Viral Envelope Proteins--
Enveloped viruses enter the cytoplasm
of host cells upon fusion of viral and cellular membranes mediated by
fusogenic viral envelope proteins. These proteins exist as oligomeric
complexes (41), and both their fusogenicity and oligomerization appear to depend on their TMSs. For example, the influenza hemagglutinin TMS
is required for full membrane fusion (42) and stabilizes the trimeric
complex (43). Also, mutations of conserved leucine residues within the
TMS of the hemagglutinin-neuraminidase of Newcastle disease virus
affected tetramerization and fusion promotion (44). Extending these
findings, our data suggest a role of the TMS in oligomerization of
hemagglutinin-neuraminidase from canine distemper virus and of the
Friend leukemia virus envelope protein. Apart from homooligomerization,
a heterophilic and functionally important interaction has been reported
between the EpoR and the gp55 protein of Friend spleen focus-forming
virus, which is derived from its envelope protein (45). At the surface
of infected erythroid cells, the EpoR and gp55 form a noncovalent
complex, which results in erythropoietin-independent cell
differentiation (46). Complex formation is therefore thought to cause
persistent EpoR activation (47). Notably, both the gp55 TMS and the
EpoR TMS have been shown to be crucial for this heterophilic
interaction (48, 49). Since both TMS sequences have been identified by
our data base search and shown to self-interact, we propose that
formation of the heteromeric complex proceeds from preformed gp55 and
EpoR homomers.
E5 Protein--
The papillomavirus E5-protein is a transforming
membrane protein that exists as a disulfide-bonded dimer (50). Its
transforming activity presumably rests on interaction with, and
ligand-independent activation of, the receptors for epidermal growth
factor, colony-stimulating factor (51), or platelet-derived growth
factor (52). In the case of the platelet-derived growth factor
receptor, binding to the E5 protein has been directly demonstrated to
involve the TMSs plus extracellular flanking regions of both receptor
and E5 protein (53). Although the E5 protein extracellular region and
the glutamine residue within the TMS are important for activity (54),
we speculate that the leucine-rich surface of its TMS aids in homodimer
formation and/or binding to the various growth factor receptor TMSs.

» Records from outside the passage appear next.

-- ==== Sys2Proof/Laws/Rails.lean ====
section
/-! SUPPORT. Laws/Rails.lean: what the rail state machine can do to a rail: the state it enters, and everything else about
the rail, and every other rail, as before. -/

set_option linter.all false

namespace Sys2Proof.Machine

/-- The parts of a rail that entering a state leaves alone (R65, R73, R89, R115, R148). -/
def Rail.pins (r : Rail) : Rail := { r with
  st := .unused, rest := 0, fold := false, offGood := 0, deadline := none, retryCnt := 0, escalated := false
  margin := 0, marginPmb := false, marginHold := false, marginDac := none, retryPend := false, backoff := 0, retry := none
  resume := none }

/-- The parts that ending a margin, a retry or a resume leaves alone. -/
def Rail.core (r : Rail) : Rail := { r with
  margin := 0, marginPmb := false, marginHold := false, marginDac := none, retryPend := false, backoff := 0, retry := none
  resume := none }

theorem rails_rail {s t : State} (h : t.rails = s.rails) (j : Nat) : t.rail j = s.rail j := by
  unfold State.rail; rw [h]

theorem onRails_rail {s t : State} (h : t.onRails = s.onRails) (j : Nat) : t.rail j = s.rail j := rails_rail h j

theorem marginNominal_ne (i : Nat) (s : State) {j : Nat} (h : j ≠ i) : (marginNominal i s).rail j = s.rail j := by
  unfold marginNominal
  simp only
  split <;> split <;> simp [commitEnd, pmbNominal, pmbPush, mdacTarget, State.rail, State.modRail, State.modMdac, tget_tmod_ne, h]

theorem marginNominal_core (i : Nat) (s : State) : ((marginNominal i s).rail i).core = (s.rail i).core := by
  unfold marginNominal
  simp only
  split <;> split <;> simp [commitEnd, pmbNominal, pmbPush, mdacTarget, State.rail, State.modRail, State.modMdac, Rail.core]

theorem marginLeave_ne (i : Nat) (s : State) {j : Nat} (h : j ≠ i) : (marginLeave i s).rail j = s.rail j := by
  unfold marginLeave
  simp only
  rw [marginNominal_ne i _ h]
  refine onRails_rail ((onRails_each _ _ (fun a s => onRails_marginTell _ _ _ _) _).trans ?_) j
  rfl

theorem marginLeave_core (i : Nat) (s : State) : ((marginLeave i s).rail i).core = (s.rail i).core := by
  unfold marginLeave
  simp only
  rw [marginNominal_core i]
  refine congrArg Rail.core (onRails_rail ((onRails_each _ _ (fun a s => onRails_marginTell _ _ _ _) _).trans ?_) i)
  rfl

theorem commitEnd_rail (k : CKey) (s : State) (j : Nat) : (commitEnd k s).rail j = s.rail j := rfl

/-- A retry ends with at most a commitment, an entry of the admission log, and the rail's own fields. -/
theorem cancelRetry_eq (i : Nat) (s : State) : ∃ u : State, u.onRails = s.onRails ∧
    cancelRetry i s = u.modRail i fun r => { r with retryPend := false, backoff := 0, retry := none } := by
  unfold cancelRetry
  simp only
  split
  · split
    · refine ⟨_, ?_, rfl⟩
      exact onRails_alogWithdraw _ _ _ _ _ _ _
    · exact ⟨_, rfl, rfl⟩
  · exact ⟨_, rfl, rfl⟩

theorem cancelRetry_ne (i : Nat) (s : State) {j : Nat} (h : j ≠ i) : (cancelRetry i s).rail j = s.rail j := by
  obtain ⟨u, hu, e⟩ := cancelRetry_eq i s
  rw [e, State.modRail_rail, if_neg h, onRails_rail hu]

theorem cancelRetry_core (i : Nat) (s : State) : ((cancelRetry i s).rail i).core = (s.rail i).core := by
  obtain ⟨u, hu, e⟩ := cancelRetry_eq i s
  rw [e, State.modRail_rail_same, onRails_rail hu]
  rfl

/-- A resume dropped: at most a commitment ends, and the rail's candidate goes. -/
theorem resumeDrop_eq (i : Nat) (s : State) : ∃ u : State, u.onRails = s.onRails ∧
    resumeDrop i s = u.modRail i fun r => { r with resume := none } := by
  unfold resumeDrop
  simp only
  split
  · split
    · refine ⟨_, ?_, rfl⟩
      rfl
    · exact ⟨_, rfl, rfl⟩
  · exact ⟨_, rfl, rfl⟩

theorem resumeDrop_ne (i : Nat) (s : State) {j : Nat} (h : j ≠ i) : (resumeDrop i s).rail j = s.rail j := by
  obtain ⟨u, hu, e⟩ := resumeDrop_eq i s
  rw [e, State.modRail_rail, if_neg h, onRails_rail hu]

theorem resumeDrop_core (i : Nat) (s : State) : ((resumeDrop i s).rail i).core = (s.rail i).core := by
  obtain ⟨u, hu, e⟩ := resumeDrop_eq i s
  rw [e, State.modRail_rail_same, onRails_rail hu]
  rfl

/-- Entering a state leaves every other rail alone. -/
theorem setRState_ne (i : Nat) (st : RState) (s : State) {j : Nat} (h : j ≠ i) : (setRState i st s).rail j = s.rail j := by
  unfold setRState
  simp only
  repeat' (first
    | rfl
    | (rw [cancelRetry_ne _ _ h])
    | (rw [resumeDrop_ne _ _ h])
    | (rw [commitEnd_rail])
    | (rw [marginLeave_ne _ _ h])
    | (simp only [State.modRail_rail, if_neg h])
    | split)

theorem Rail.of_core {β : Type} {r q : Rail} (h : r.core = q.core) (f : Rail → β) (hf : ∀ x : Rail, f x.core = f x) :
    f r = f q := by rw [← hf r, h, hf]

theorem Rail.of_pins {β : Type} {r q : Rail} (h : r.pins = q.pins) (f : Rail → β) (hf : ∀ x : Rail, f x.pins = f x) :
    f r = f q := by rw [← hf r, h, hf]

theorem setRState_core (i : Nat) (st : RState) (s : State) (h : (s.rail i).st ≠ st) :
    ((setRState i st s).rail i).core = Rail.core { s.rail i with
      st := st
      rest := if (s.rail i).st.resting && st.resting then (s.rail i).rest else 0
      fold := if st = .off then false else (s.rail i).fold
      offGood := 0
      deadline := if st.live && st ≠ .on then (s.rail i).deadline else none
      retryCnt := if st = .off && ((s.rail i).st.live || (s.rail i).st = .releasing) then 0 else (s.rail i).retryCnt
      escalated := if st = .off && ((s.rail i).st.live || (s.rail i).st = .releasing) then false else (s.rail i).escalated } := by
  unfold setRState
  simp only [h, if_false]
  repeat' (first
    | (rw [cancelRetry_core])
    | (rw [resumeDrop_core])
    | (rw [commitEnd_rail])
    | (rw [marginLeave_core])
    | (rw [State.modRail_rail_same])
    | split)

/-- The rail is in the state it enters. -/
@[simp] theorem setRState_st (i : Nat) (st : RState) (s : State) : ((setRState i st s).rail i).st = st := by
  by_cases h : (s.rail i).st = st
  · unfold setRState; simp [h]
  · exact Rail.of_core (setRState_core i st s h) Rail.st (fun _ => rfl)

/-- What entering a state leaves alone. -/
theorem setRState_pins (i : Nat) (st : RState) (s : State) : ((setRState i st s).rail i).pins = (s.rail i).pins := by
  by_cases h : (s.rail i).st = st
  · unfold setRState; simp [h]
  · exact Rail.of_core (setRState_core i st s h) Rail.pins (fun _ => rfl)

@[simp] theorem setRState_en (i : Nat) (st : RState) (s : State) : ((setRState i st s).rail i).en = (s.rail i).en :=
  Rail.of_pins (setRState_pins i st s) Rail.en (fun _ => rfl)
@[simp] theorem setRState_enBall (i : Nat) (st : RState) (s : State) : ((setRState i st s).rail i).enBall = (s.rail i).enBall :=
  Rail.of_pins (setRState_pins i st s) Rail.enBall (fun _ => rfl)
@[simp] theorem setRState_enQ (i : Nat) (st : RState) (s : State) : ((setRState i st s).rail i).enQ = (s.rail i).enQ :=
  Rail.of_pins (setRState_pins i st s) Rail.enQ (fun _ => rfl)
@[simp] theorem setRState_db (i : Nat) (st : RState) (s : State) : ((setRState i st s).rail i).db = (s.rail i).db :=
  Rail.of_pins (setRState_pins i st s) Rail.db (fun _ => rfl)
@[simp] theorem setRState_lastKind (i : Nat) (st : RState) (s : State) :
    ((setRState i st s).rail i).lastKind = (s.rail i).lastKind := Rail.of_pins (setRState_pins i st s) Rail.lastKind (fun _ => rfl)

/-- A fold-back survives every state but OFF. -/
theorem setRState_fold (i : Nat) (st : RState) (s : State) (h : st ≠ .off) :
    ((setRState i st s).rail i).fold = (s.rail i).fold := by
  by_cases e : (s.rail i).st = st
  · unfold setRState; simp [e]
  · refine (Rail.of_core (setRState_core i st s e) Rail.fold (fun _ => rfl)).trans ?_
    simp [h]

theorem driveEn_ne (i : Nat) (b : Bool) (s : State) {j : Nat} (h : j ≠ i) : (driveEn i b s).rail j = s.rail j := by
  unfold driveEn
  split
  · rfl
  · simp [h]

theorem driveEn_rail (i : Nat) (b : Bool) (s : State) : (driveEn i b s).rail i = if (s.rail i).enBall = b then s.rail i else
    { s.rail i with enBall := b, blank := fld (s.rcfg i) 10 8, mis := 0, misIlim := 0, rbDone := false, assist := false
                    offTicks := if b then (s.rail i).offTicks else 0 } := by
  unfold driveEn
  split
  · rfl
  · simp

/-- An EN command in two parts: EN_CMD, then the ball, two boundaries later with PAIR (R67, R345). -/
theorem setEn_eq (i : Nat) (b : Bool) (s : State) (h : (s.rail i).en ≠ b) : ∃ u, (∀ j, j ≠ i → u.rail j = s.rail j) ∧
    u.rail i = { s.rail i with en := b, offTicks := if b then (s.rail i).offTicks else 0 } ∧
    setEn i b s = if s.isPairRail i then u.modRail i fun r => { r with enQ := r.enQ ++ [(2, b)] } else driveEn i b u :=
  ⟨s.modRail i fun r => { r with en := b, offTicks := if b then r.offTicks else 0 },
    fun j hj => by simp [hj], by simp, by unfold setEn; rw [if_neg h]; rfl⟩

theorem setEn_same (i : Nat) (b : Bool) (s : State) (h : (s.rail i).en = b) : setEn i b s = s := by
  unfold setEn; rw [if_pos h]

theorem setEn_ne (i : Nat) (b : Bool) (s : State) {j : Nat} (h : j ≠ i) : (setEn i b s).rail j = s.rail j := by
  by_cases e : (s.rail i).en = b
  · rw [setEn_same i b s e]
  · obtain ⟨u, h1, -, h3⟩ := setEn_eq i b s e
    rw [h3, ← h1 j h]
    split
    · simp [h]
    · exact driveEn_ne _ _ _ h

/-- Everything of a rail that EN commands leave alone: all but EN, its ball, and the readback and rest counts they restart. -/
def Rail.mind (r : Rail) : Rail := { r with
  en := false, enBall := false, enQ := [], blank := 0, mis := 0, misIlim := 0, rbDone := false, assist := false, offTicks := 0 }

theorem Rail.of_mind {β : Type} {r q : Rail} (h : r.mind = q.mind) (f : Rail → β) (hf : ∀ x : Rail, f x.mind = f x) :
    f r = f q := by rw [← hf r, h, hf]

theorem setEn_mind (i : Nat) (b : Bool) (s : State) : ((setEn i b s).rail i).mind = (s.rail i).mind := by
  by_cases e : (s.rail i).en = b
  · rw [setEn_same i b s e]
  · obtain ⟨u, -, h2, h3⟩ := setEn_eq i b s e
    have h4 : (u.rail i).mind = (s.rail i).mind := by rw [h2]; rfl
    rw [h3, ← h4]
    split
    · rw [State.modRail_rail_same]; rfl
    · rw [driveEn_rail]
      split <;> rfl

/-- EN_CMD takes the level commanded (R67). -/
@[simp] theorem setEn_en (i : Nat) (b : Bool) (s : State) : ((setEn i b s).rail i).en = b := by
  by_cases e : (s.rail i).en = b
  · rw [setEn_same i b s e]; exact e
  · obtain ⟨u, -, h2, h3⟩ := setEn_eq i b s e
    have h4 : (u.rail i).en = b := by rw [h2]
    rw [h3]
    split
    · rw [State.modRail_rail_same]; exact h4
    · rw [driveEn_rail]
      split <;> exact h4

@[simp] theorem setEn_st (i : Nat) (b : Bool) (s : State) : ((setEn i b s).rail i).st = (s.rail i).st :=
  Rail.of_mind (setEn_mind i b s) Rail.st (fun _ => rfl)
@[simp] theorem setEn_db (i : Nat) (b : Bool) (s : State) : ((setEn i b s).rail i).db = (s.rail i).db :=
  Rail.of_mind (setEn_mind i b s) Rail.db (fun _ => rfl)
@[simp] theorem setEn_fold (i : Nat) (b : Bool) (s : State) : ((setEn i b s).rail i).fold = (s.rail i).fold :=
  Rail.of_mind (setEn_mind i b s) Rail.fold (fun _ => rfl)
@[simp] theorem setEn_lastKind (i : Nat) (b : Bool) (s : State) : ((setEn i b s).rail i).lastKind = (s.rail i).lastKind :=
  Rail.of_mind (setEn_mind i b s) Rail.lastKind (fun _ => rfl)

/-- On a rail without PAIR the ball follows at once (R67). -/
theorem setEn_enBall (i : Nat) (b : Bool) (s : State) (h : s.isPairRail i = false) (e : (s.rail i).enBall = (s.rail i).en) :
    ((setEn i b s).rail i).enBall = b := by
  by_cases e' : (s.rail i).en = b
  · rw [setEn_same i b s e', e]; exact e'
  · obtain ⟨u, -, -, h3⟩ := setEn_eq i b s e'
    rw [h3, h, if_neg (by simp), driveEn_rail]
    split
    · assumption
    · rfl

theorem leaveHiz_ne (i : Nat) (s : State) {j : Nat} (h : j ≠ i) : (leaveHiz i s).rail j = s.rail j := by
  unfold leaveHiz
  simp only
  split
  · rw [setRState_ne _ _ _ h, setEn_ne _ _ _ h]; simp [h]
  · rw [setRState_ne _ _ _ h, setEn_ne _ _ _ h]; simp [h]

theorem foldEnd_ne (i : Nat) (s : State) {j : Nat} (h : j ≠ i) : (foldEnd i s).rail j = s.rail j := by
  unfold foldEnd
  simp only
  split
  · simp [h]
  · rw [leaveHiz_ne _ _ h]; simp [h]

theorem dropRail_ne (i : Nat) (s : State) {j : Nat} (h : j ≠ i) : (dropRail i s).rail j = s.rail j := by
  unfold dropRail
  simp only
  split
  · rfl
  · split
    · split
      · exact foldEnd_ne _ _ h
      · rfl
    · rw [setRState_ne _ _ _ h]; exact setEn_ne _ _ _ h

/-- A used rail outside HIZ whose EN a fault drops is FAULTED, EN not asserted (R73, R140). -/
theorem dropRail_st (i : Nat) (s : State) (hu : (s.rail i).st ≠ .unused) (hz : (s.rail i).st ≠ .hiz) :
    ((dropRail i s).rail i).st = .faulted ∧ ((dropRail i s).rail i).en = false := by
  unfold dropRail
  simp [hu, hz]

/-- A rail in HIZ that something other than its fold-back holds there stays in HIZ when a fault drops it (R65, R73). -/
theorem dropRail_hiz (i : Nat) (s : State) (hz : (s.rail i).st = .hiz) (hh : s.pwr.xrst = true ∨ s.vioOk i = false) :
    ((dropRail i s).rail i).st = .hiz := by
  unfold dropRail foldEnd
  simp only [hz]
  rw [if_neg (by decide), if_pos trivial]
  split
  · rw [if_pos]
    · simp [hz]
    · unfold State.hizHeld
      rcases hh with h | h
      · have : (s.modRail i fun r => { r with foldOff := true }).pwr.xrst = true := h
        rw [this]; rfl
      · have : (s.modRail i fun r => { r with foldOff := true }).vioOk i = false := h
        rw [this]; simp
  · exact hz

theorem toHiz_ne (i : Nat) (s : State) {j : Nat} (h : j ≠ i) : (toHiz i s).rail j = s.rail j := by
  unfold toHiz
  split
  · rfl
  · simp only
    rw [setRState_ne _ _ _ h]; simp [h]

/-- HIZ: the driver is high impedance, EN not asserted (R62, R65, R73). -/
theorem toHiz_rail (i : Nat) (s : State) (h : (s.rail i).st ≠ .unused) :
    ((toHiz i s).rail i).st = .hiz ∧ ((toHiz i s).rail i).en = false ∧ ((toHiz i s).rail i).enBall = false ∧
      ((toHiz i s).rail i).fold = (s.rail i).fold := by
  unfold toHiz
  simp only [h, if_false]
  refine ⟨by simp, by simp, by simp, ?_⟩
  rw [setRState_fold _ _ _ (by simp)]
  simp

end Sys2Proof.Machine
end

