-- ==== Sys2Proof/Laws/Hiz.lean ====
section
/-! SUPPORT. Laws/Hiz.lean: a rail that its supply or XRST_IN# holds in HIZ stays in HIZ through every reaction
(R62, R73, R140). -/

set_option linter.all false

namespace Sys2Proof.Machine

/-- Something other than a fold-back of its own holds rail i in HIZ (R62, R73). -/
def State.heldOut (s : State) (i : Nat) : Bool := s.pwr.xrst || !s.vioOk i

/-- From s to t nothing that reactions leave alone changes, and a rail held in HIZ stays there. -/
def HizKept (s t : State) : Prop :=
  t.keepReact = s.keepReact ∧ ∀ i, s.heldOut i = true → (s.rail i).st = .hiz → (t.rail i).st = .hiz

theorem heldOut_of {s t : State} (h : t.keepReact = s.keepReact) (i : Nat) : t.heldOut i = s.heldOut i := by
  have hb : t.banks = s.banks := by
    unfold State.keepReact at h; exact congrArg (fun x => x.2.2.2.2.2.2.2.2.2.2.2.1) h
  have hp : t.pwr = s.pwr := by
    unfold State.keepReact at h; exact congrArg (fun x => x.2.2.2.2.2.2.2.2.2.2.2.2.2.2.2.2.2.2.2.2.2.1) h
  unfold State.heldOut State.vioOk State.bank
  rw [hb, hp]

theorem HizKept.refl (s : State) : HizKept s s := ⟨rfl, fun _ _ h => h⟩

theorem HizKept.trans {s t u : State} (h : HizKept s t) (g : HizKept t u) : HizKept s u :=
  ⟨g.1.trans h.1, fun i hh hz => g.2 i (by rw [heldOut_of h.1]; exact hh) (h.2 i hh hz)⟩

theorem HizKept.of_onRails {s t : State} (k : t.keepReact = s.keepReact) (h : t.onRails = s.onRails) : HizKept s t :=
  ⟨k, fun i _ hz => by rw [onRails_rail h i]; exact hz⟩

/-- A step on one rail: the others as before, and the rail itself still in HIZ where it was held there. -/
theorem HizKept.of_rail {s t : State} (i : Nat) (k : t.keepReact = s.keepReact) (hn : ∀ j, j ≠ i → t.rail j = s.rail j)
    (hi : s.heldOut i = true → (s.rail i).st = .hiz → (t.rail i).st = .hiz) : HizKept s t :=
  ⟨k, fun j hh hz => by
    by_cases h : j = i
    · subst h; exact hi hh hz
    · rw [hn j h]; exact hz⟩

theorem HizKept.each {α : Type} (l : List α) (f : α → State → State) (hf : ∀ a s, HizKept s (f a s)) (s : State) :
    HizKept s (each l f s) := by
  unfold Sys2Proof.Machine.each
  induction l generalizing s with
  | nil => exact .refl s
  | cons a l ih => exact (hf a s).trans (ih _)

theorem kept_modRail (i : Nat) (f : Rail → Rail) (s : State) (hf : ∀ r, (f r).st = r.st) : HizKept s (s.modRail i f) :=
  .of_rail i (keepReact_modRail _ _ _) (fun j hj => by rw [State.modRail_rail, if_neg hj])
    (fun _ hz => by rw [State.modRail_rail_same, hf]; exact hz)

theorem kept_cancelRetry (i : Nat) (s : State) : HizKept s (cancelRetry i s) :=
  .of_rail i (keepReact_cancelRetry _ _) (fun j hj => cancelRetry_ne i s hj) (fun _ hz => by
    have h : ((cancelRetry i s).rail i).st = (s.rail i).st := Rail.of_core (cancelRetry_core i s) Rail.st (fun _ => rfl)
    rw [h]; exact hz)

theorem kept_dropRail (i : Nat) (s : State) : HizKept s (dropRail i s) :=
  .of_rail i (keepReact_dropRail _ _) (fun j hj => dropRail_ne i s hj) (fun hh hz =>
    dropRail_hiz i s hz (by
      unfold State.heldOut at hh
      simpa using hh))

theorem kept_setRState (i : Nat) (st : RState) (s : State) (h : (s.rail i).st ≠ .hiz) : HizKept s (setRState i st s) :=
  .of_rail i (keepReact_setRState _ _ _) (fun j hj => setRState_ne i st s hj) (fun _ hz => absurd hz h)

theorem kept_applyDrop (i : Nat) (v : Verdict) (k : List Nat) (s : State) : HizKept s (applyDrop i v k s) := by
  unfold applyDrop
  simp only
  split
  · split
    · exact (kept_dropRail i s).trans (kept_modRail _ _ _ (fun _ => rfl))
    · exact kept_dropRail i s
  · split
    · exact kept_dropRail i s
    · split
      · next h =>
        simp only [Bool.and_eq_true, decide_eq_true_eq] at h
        exact kept_setRState _ _ _ (by rw [h.2]; decide)
      · exact .refl s

theorem kept_withdrawRails (l : List Nat) (s : State) : HizKept s (withdrawRails l s) := by
  unfold withdrawRails
  extract_lets g s1 s2 mine
  have h1 : HizKept s s1 := .each _ _ (fun n s => .of_onRails
      (by split
          · exact (keepReact_modProg _ _ _).trans (keepReact_each _ _ (fun a s => keepReact_withdrawItem a s) _)
          · rfl)
      (by split
          · exact (onRails_modProg _ _ _).trans (onRails_each _ _ (fun a s => onRails_withdrawItem a s) _)
          · rfl)) _
  have h2 : HizKept s1 s2 := .each _ _ (fun i s => by
    refine (kept_modRail i (fun r => { r with resume := none }) s (fun _ => rfl)).trans ?_
    exact .of_onRails ((keepReact_alogWithdraw _ _ _ _ _ _ _).trans (keepReact_commitEnd _ _))
      ((onRails_alogWithdraw _ _ _ _ _ _ _).trans (onRails_commitEnd _ _))) _
  refine (h1.trans h2).trans ?_
  exact .of_onRails ((keepReact_each _ _ (fun a s => keepReact_withdrawCmd a s) _).trans rfl)
    ((onRails_each _ _ (fun a s => onRails_withdrawCmd a s) _).trans rfl)

theorem kept_dropResumes (s : State) : HizKept s (dropResumes s) := by
  unfold dropResumes
  split
  · refine .each _ _ (fun i s => ?_) _
    refine kept_modRail _ _ _ ?_
    exact fun _ => rfl
  · exact .refl s

theorem kept_offRequest (src : Nat) (full : Bool) (g : Nat) (s : State) : HizKept s (offRequest src full g s) := by
  unfold offRequest
  split
  · exact .of_onRails rfl rfl
  · extract_lets l s1 s2 s3 rel held s4 wf q o s5
    have h1 : HizKept s s1 := kept_withdrawRails _ _
    have h2 : HizKept s1 s2 := .of_onRails (keepReact_cancelRestarts _ _ _) (onRails_cancelRestarts _ _ _)
    have h3 : HizKept s2 s3 := kept_dropResumes _
    have h4 : HizKept s3 s4 := .each _ _ (fun i s => kept_cancelRetry i s) _
    have h5 : HizKept s s5 := (((h1.trans h2).trans h3).trans h4).trans (.of_onRails rfl rfl)
    split
    · exact h5.trans (.of_onRails (keepReact_fullRunActs _) (onRails_fullRunActs _))
    · exact h5

theorem kept_groupReaction (g : Nat) (s : State) : HizKept s (groupReaction g s) := by
  unfold groupReaction offGroupFault
  refine HizKept.trans ?_ (.of_onRails (keepReact_offRelay _ _ _ _) (onRails_offRelay _ _ _ _))
  split
  · exact kept_offRequest _ _ _ _
  · exact (kept_offRequest _ _ _ _).trans
      (.each _ _ (fun n s => .of_onRails (keepReact_modGrp _ _ _) (onRails_modGrp _ _ _)) _)

theorem kept_sysReaction (s : State) : HizKept s (sysReaction s) := by
  unfold sysReaction
  simp only
  have h1 : HizKept s (assertSysrst s) := .of_onRails (keepReact_assertSysrst _) (onRails_assertSysrst _)
  refine (h1.trans (kept_offRequest 1 true 0 _)).trans ?_
  generalize offRequest 1 true 0 (assertSysrst s) = t
  exact .of_onRails ((keepReact_offRelay _ _ _ _).trans rfl) ((onRails_offRelay _ _ _ _).trans rfl)

theorem kept_joinRun (i : Nat) (s : State) : HizKept s (joinRun i s) := by
  unfold joinRun
  split
  · simp only
    split
    · exact kept_cancelRetry i s
    · exact (kept_cancelRetry i s).trans (.of_onRails rfl rfl)
  · exact .refl s

/-- A reaction keeps a held rail in HIZ. -/
theorem kept_reactRail (i : Nat) (l : List FQ) (shut : Bool) (s : State) : HizKept s (reactRail i l shut s).2 := by
  unfold reactRail
  extract_lets w r kinds m vio held v fill prim s1 s2 s3 s4
  have h1 : HizKept s s1 := kept_modRail _ _ _ (fun _ => rfl)
  have h2 : HizKept s s2 := h1.trans (kept_applyDrop _ _ _ _)
  have h3 : HizKept s s3 := by
    simp only [s3]
    split
    · exact h2.trans (kept_modRail _ _ _ (fun _ => rfl))
    · exact h2
  have h4 : HizKept s s4 := by
    simp only [s4]
    split
    · exact (h3.trans (kept_groupReaction _ _)).trans (kept_joinRun _ _)
    · split
      · exact (h3.trans (kept_sysReaction _)).trans (kept_joinRun _ _)
      · exact h3
  split
  · split
    · next h =>
      simp only [Bool.and_eq_true, decide_eq_true_eq] at h
      refine h1.trans (kept_setRState _ _ _ ?_)
      have e : (s1.rail i).st = r.st := by simp only [s1]; rw [State.modRail_rail_same]
      rw [e, h.2]; decide
    · exact h1
  · exact h4

/-- The reaction to all that was found keeps every rail in HIZ that its supply or XRST_IN# holds there. -/
theorem kept_reactNow (s : State) : HizKept s (reactNow s) := by
  refine ⟨keepReact_reactNow s, ?_⟩
  have hk : HizKept s (reactNow s) := by
    unfold reactNow faultLogic
    extract_lets l q s1 rails p
    have h0 : HizKept s s1 := .of_onRails rfl rfl
    have h : ∀ (k : List Nat) (q : List FQ × List FQ × State), HizKept s q.2.2 →
        HizKept s (k.foldl (fun (p : List FQ × List FQ × State) i =>
          let mine := l.filter fun f => f.rail = i
          let r := reactRail i mine (s.runSet.contains i) p.2.2
          (inCaptureOrder (reported r.1) p.1, p.2.1 ++ r.1, r.2)) q).2.2 := by
      intro k
      induction k with
      | nil => intro q hq; exact hq
      | cons a k ih => intro q hq; exact ih _ (hq.trans (kept_reactRail _ _ _ _))
    have hp : HizKept s p.2.2 := h rails ([], [], s1) h0
    have hq : HizKept s (Sys2Proof.Machine.each p.1 queueFault p.2.2) :=
      hp.trans (.each _ _ (fun f s => .of_onRails (keepReact_queueFault f s) (onRails_queueFault f s)) _)
    exact hq.trans (.of_onRails (keepReact_captureFirst _ _ _) (onRails_captureFirst _ _ _))
  exact hk.2

end Sys2Proof.Machine
end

Asialoglycoprotein Receptor--
The hepatic asialoglycoprotein
receptors remove abnormally glycosylated proteins from blood
circulation (55). The chick homolog exists as a homotrimer whose
formation and stability depends on the TMS and flanking sequences (56,
57). This is consistent with self-interaction of its TMS shown here.
These examples demonstrate that assembly of several different natural
membrane proteins depends on their TMSs as predicted by the presence of
leucine-rich heptad repeats. Future studies will show whether these TMS
interactions are based on the leucine zipper type of packing as
inferred for our self-assembling model TMSs L16 and AZ2. TMS
interactions may be modulated by the lipid composition of the
respective host membrane. Further, they may not be the exclusive cause
of subunit-subunit recognition but may be complemented by interactions
between extramembraneous domains in particular cases.